TASK INSTRUCTIONS:
Restate all of the material, keeping every line identical to the original.
━━━ EXCERPTED RECORDS ━━━
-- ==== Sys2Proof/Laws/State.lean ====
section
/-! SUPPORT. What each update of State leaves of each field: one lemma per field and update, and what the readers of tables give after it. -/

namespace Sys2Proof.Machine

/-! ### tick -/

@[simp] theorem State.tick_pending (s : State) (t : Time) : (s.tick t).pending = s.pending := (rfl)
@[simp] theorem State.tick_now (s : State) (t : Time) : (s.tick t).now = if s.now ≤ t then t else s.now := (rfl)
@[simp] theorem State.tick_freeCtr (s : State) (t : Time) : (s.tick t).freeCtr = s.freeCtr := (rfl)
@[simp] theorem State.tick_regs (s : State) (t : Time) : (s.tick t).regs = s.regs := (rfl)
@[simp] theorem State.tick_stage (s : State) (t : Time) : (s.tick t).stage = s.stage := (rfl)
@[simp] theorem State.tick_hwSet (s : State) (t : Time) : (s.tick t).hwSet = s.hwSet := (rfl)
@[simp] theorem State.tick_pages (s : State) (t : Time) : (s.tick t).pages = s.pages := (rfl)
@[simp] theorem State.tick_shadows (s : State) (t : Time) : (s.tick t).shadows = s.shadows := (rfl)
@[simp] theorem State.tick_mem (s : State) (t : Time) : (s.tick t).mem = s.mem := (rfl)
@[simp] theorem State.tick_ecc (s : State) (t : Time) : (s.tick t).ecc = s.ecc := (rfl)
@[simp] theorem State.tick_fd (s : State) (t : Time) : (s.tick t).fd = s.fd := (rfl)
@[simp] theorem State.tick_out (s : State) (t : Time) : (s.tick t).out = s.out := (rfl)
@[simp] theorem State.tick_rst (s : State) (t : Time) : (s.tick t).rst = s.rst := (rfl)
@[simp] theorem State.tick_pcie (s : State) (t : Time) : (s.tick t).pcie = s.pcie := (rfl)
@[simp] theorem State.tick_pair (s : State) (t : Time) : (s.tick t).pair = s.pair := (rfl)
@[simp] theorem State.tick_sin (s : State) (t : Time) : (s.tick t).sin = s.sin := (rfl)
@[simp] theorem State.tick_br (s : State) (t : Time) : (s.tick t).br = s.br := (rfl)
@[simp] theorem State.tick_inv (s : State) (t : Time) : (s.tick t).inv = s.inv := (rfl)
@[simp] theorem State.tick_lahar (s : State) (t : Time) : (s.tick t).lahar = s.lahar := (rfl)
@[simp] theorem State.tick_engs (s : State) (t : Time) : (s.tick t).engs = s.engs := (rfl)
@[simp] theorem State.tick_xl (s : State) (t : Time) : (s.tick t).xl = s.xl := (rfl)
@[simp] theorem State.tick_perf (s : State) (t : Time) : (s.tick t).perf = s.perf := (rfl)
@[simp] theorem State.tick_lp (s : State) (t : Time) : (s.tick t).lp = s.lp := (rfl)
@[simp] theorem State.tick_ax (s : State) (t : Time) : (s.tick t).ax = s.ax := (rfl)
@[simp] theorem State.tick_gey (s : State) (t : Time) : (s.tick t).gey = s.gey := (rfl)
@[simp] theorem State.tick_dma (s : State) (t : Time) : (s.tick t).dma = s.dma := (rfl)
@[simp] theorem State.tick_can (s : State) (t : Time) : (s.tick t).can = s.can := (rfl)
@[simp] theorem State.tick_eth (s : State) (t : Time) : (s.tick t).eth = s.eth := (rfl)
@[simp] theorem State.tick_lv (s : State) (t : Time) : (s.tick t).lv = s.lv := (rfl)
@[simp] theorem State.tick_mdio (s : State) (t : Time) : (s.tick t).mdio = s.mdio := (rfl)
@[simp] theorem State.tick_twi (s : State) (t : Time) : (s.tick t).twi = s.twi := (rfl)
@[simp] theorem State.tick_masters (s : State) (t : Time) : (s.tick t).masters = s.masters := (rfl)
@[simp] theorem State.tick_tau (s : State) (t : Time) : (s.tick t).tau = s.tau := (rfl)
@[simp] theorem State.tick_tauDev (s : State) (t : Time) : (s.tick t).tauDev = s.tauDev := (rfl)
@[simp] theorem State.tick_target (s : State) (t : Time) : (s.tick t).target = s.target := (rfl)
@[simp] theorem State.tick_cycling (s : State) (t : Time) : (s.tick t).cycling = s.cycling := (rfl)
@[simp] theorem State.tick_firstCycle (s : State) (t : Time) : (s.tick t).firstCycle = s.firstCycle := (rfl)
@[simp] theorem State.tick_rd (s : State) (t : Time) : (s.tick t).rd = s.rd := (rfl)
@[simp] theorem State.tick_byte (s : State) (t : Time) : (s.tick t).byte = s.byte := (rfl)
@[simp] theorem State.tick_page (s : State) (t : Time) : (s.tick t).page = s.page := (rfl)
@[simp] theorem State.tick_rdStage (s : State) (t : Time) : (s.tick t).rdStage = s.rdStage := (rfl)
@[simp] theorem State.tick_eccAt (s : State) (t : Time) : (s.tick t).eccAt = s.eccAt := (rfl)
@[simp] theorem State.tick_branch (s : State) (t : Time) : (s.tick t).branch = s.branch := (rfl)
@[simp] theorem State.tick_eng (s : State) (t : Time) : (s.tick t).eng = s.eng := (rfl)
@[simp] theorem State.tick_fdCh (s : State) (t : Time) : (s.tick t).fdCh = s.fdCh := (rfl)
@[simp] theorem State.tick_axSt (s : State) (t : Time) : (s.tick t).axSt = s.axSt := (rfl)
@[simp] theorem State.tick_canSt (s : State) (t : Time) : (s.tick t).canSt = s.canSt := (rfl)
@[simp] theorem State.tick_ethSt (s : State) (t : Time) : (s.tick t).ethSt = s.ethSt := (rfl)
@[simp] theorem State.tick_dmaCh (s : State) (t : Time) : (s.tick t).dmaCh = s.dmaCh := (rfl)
━━━
RESPONSE TO THE TASK:
-- ==== Sys2Proof/Laws/State.lean ====
section
/-! SUPPORT. What each update of State leaves of each field: one lemma per field and update, and what the readers of tables give after it. -/

namespace Sys2Proof.Machine

/-! ### tick -/

@[simp] theorem State.tick_pending (s : State) (t : Time) : (s.tick t).pending = s.pending := (rfl)
@[simp] theorem State.tick_now (s : State) (t : Time) : (s.tick t).now = if s.now ≤ t then t else s.now := (rfl)
@[simp] theorem State.tick_freeCtr (s : State) (t : Time) : (s.tick t).freeCtr = s.freeCtr := (rfl)
@[simp] theorem State.tick_regs (s : State) (t : Time) : (s.tick t).regs = s.regs := (rfl)
@[simp] theorem State.tick_stage (s : State) (t : Time) : (s.tick t).stage = s.stage := (rfl)
@[simp] theorem State.tick_hwSet (s : State) (t : Time) : (s.tick t).hwSet = s.hwSet := (rfl)
@[simp] theorem State.tick_pages (s : State) (t : Time) : (s.tick t).pages = s.pages := (rfl)
@[simp] theorem State.tick_shadows (s : State) (t : Time) : (s.tick t).shadows = s.shadows := (rfl)
@[simp] theorem State.tick_mem (s : State) (t : Time) : (s.tick t).mem = s.mem := (rfl)
@[simp] theorem State.tick_ecc (s : State) (t : Time) : (s.tick t).ecc = s.ecc := (rfl)
@[simp] theorem State.tick_fd (s : State) (t : Time) : (s.tick t).fd = s.fd := (rfl)
@[simp] theorem State.tick_out (s : State) (t : Time) : (s.tick t).out = s.out := (rfl)
@[simp] theorem State.tick_rst (s : State) (t : Time) : (s.tick t).rst = s.rst := (rfl)
@[simp] theorem State.tick_pcie (s : State) (t : Time) : (s.tick t).pcie = s.pcie := (rfl)
@[simp] theorem State.tick_pair (s : State) (t : Time) : (s.tick t).pair = s.pair := (rfl)
@[simp] theorem State.tick_sin (s : State) (t : Time) : (s.tick t).sin = s.sin := (rfl)
@[simp] theorem State.tick_br (s : State) (t : Time) : (s.tick t).br = s.br := (rfl)
@[simp] theorem State.tick_inv (s : State) (t : Time) : (s.tick t).inv = s.inv := (rfl)
@[simp] theorem State.tick_lahar (s : State) (t : Time) : (s.tick t).lahar = s.lahar := (rfl)
@[simp] theorem State.tick_engs (s : State) (t : Time) : (s.tick t).engs = s.engs := (rfl)
@[simp] theorem State.tick_xl (s : State) (t : Time) : (s.tick t).xl = s.xl := (rfl)
@[simp] theorem State.tick_perf (s : State) (t : Time) : (s.tick t).perf = s.perf := (rfl)
@[simp] theorem State.tick_lp (s : State) (t : Time) : (s.tick t).lp = s.lp := (rfl)
@[simp] theorem State.tick_ax (s : State) (t : Time) : (s.tick t).ax = s.ax := (rfl)
@[simp] theorem State.tick_gey (s : State) (t : Time) : (s.tick t).gey = s.gey := (rfl)
@[simp] theorem State.tick_dma (s : State) (t : Time) : (s.tick t).dma = s.dma := (rfl)
@[simp] theorem State.tick_can (s : State) (t : Time) : (s.tick t).can = s.can := (rfl)
@[simp] theorem State.tick_eth (s : State) (t : Time) : (s.tick t).eth = s.eth := (rfl)
@[simp] theorem State.tick_lv (s : State) (t : Time) : (s.tick t).lv = s.lv := (rfl)
@[simp] theorem State.tick_mdio (s : State) (t : Time) : (s.tick t).mdio = s.mdio := (rfl)
@[simp] theorem State.tick_twi (s : State) (t : Time) : (s.tick t).twi = s.twi := (rfl)
@[simp] theorem State.tick_masters (s : State) (t : Time) : (s.tick t).masters = s.masters := (rfl)
@[simp] theorem State.tick_tau (s : State) (t : Time) : (s.tick t).tau = s.tau := (rfl)
@[simp] theorem State.tick_tauDev (s : State) (t : Time) : (s.tick t).tauDev = s.tauDev := (rfl)
@[simp] theorem State.tick_target (s : State) (t : Time) : (s.tick t).target = s.target := (rfl)
@[simp] theorem State.tick_cycling (s : State) (t : Time) : (s.tick t).cycling = s.cycling := (rfl)
@[simp] theorem State.tick_firstCycle (s : State) (t : Time) : (s.tick t).firstCycle = s.firstCycle := (rfl)
@[simp] theorem State.tick_rd (s : State) (t : Time) : (s.tick t).rd = s.rd := (rfl)
@[simp] theorem State.tick_byte (s : State) (t : Time) : (s.tick t).byte = s.byte := (rfl)
@[simp] theorem State.tick_page (s : State) (t : Time) : (s.tick t).page = s.page := (rfl)
@[simp] theorem State.tick_rdStage (s : State) (t : Time) : (s.tick t).rdStage = s.rdStage := (rfl)
@[simp] theorem State.tick_eccAt (s : State) (t : Time) : (s.tick t).eccAt = s.eccAt := (rfl)
@[simp] theorem State.tick_branch (s : State) (t : Time) : (s.tick t).branch = s.branch := (rfl)
@[simp] theorem State.tick_eng (s : State) (t : Time) : (s.tick t).eng = s.eng := (rfl)
@[simp] theorem State.tick_fdCh (s : State) (t : Time) : (s.tick t).fdCh = s.fdCh := (rfl)
@[simp] theorem State.tick_axSt (s : State) (t : Time) : (s.tick t).axSt = s.axSt := (rfl)
@[simp] theorem State.tick_canSt (s : State) (t : Time) : (s.tick t).canSt = s.canSt := (rfl)
@[simp] theorem State.tick_ethSt (s : State) (t : Time) : (s.tick t).ethSt = s.ethSt := (rfl)
@[simp] theorem State.tick_dmaCh (s : State) (t : Time) : (s.tick t).dmaCh = s.dmaCh := (rfl)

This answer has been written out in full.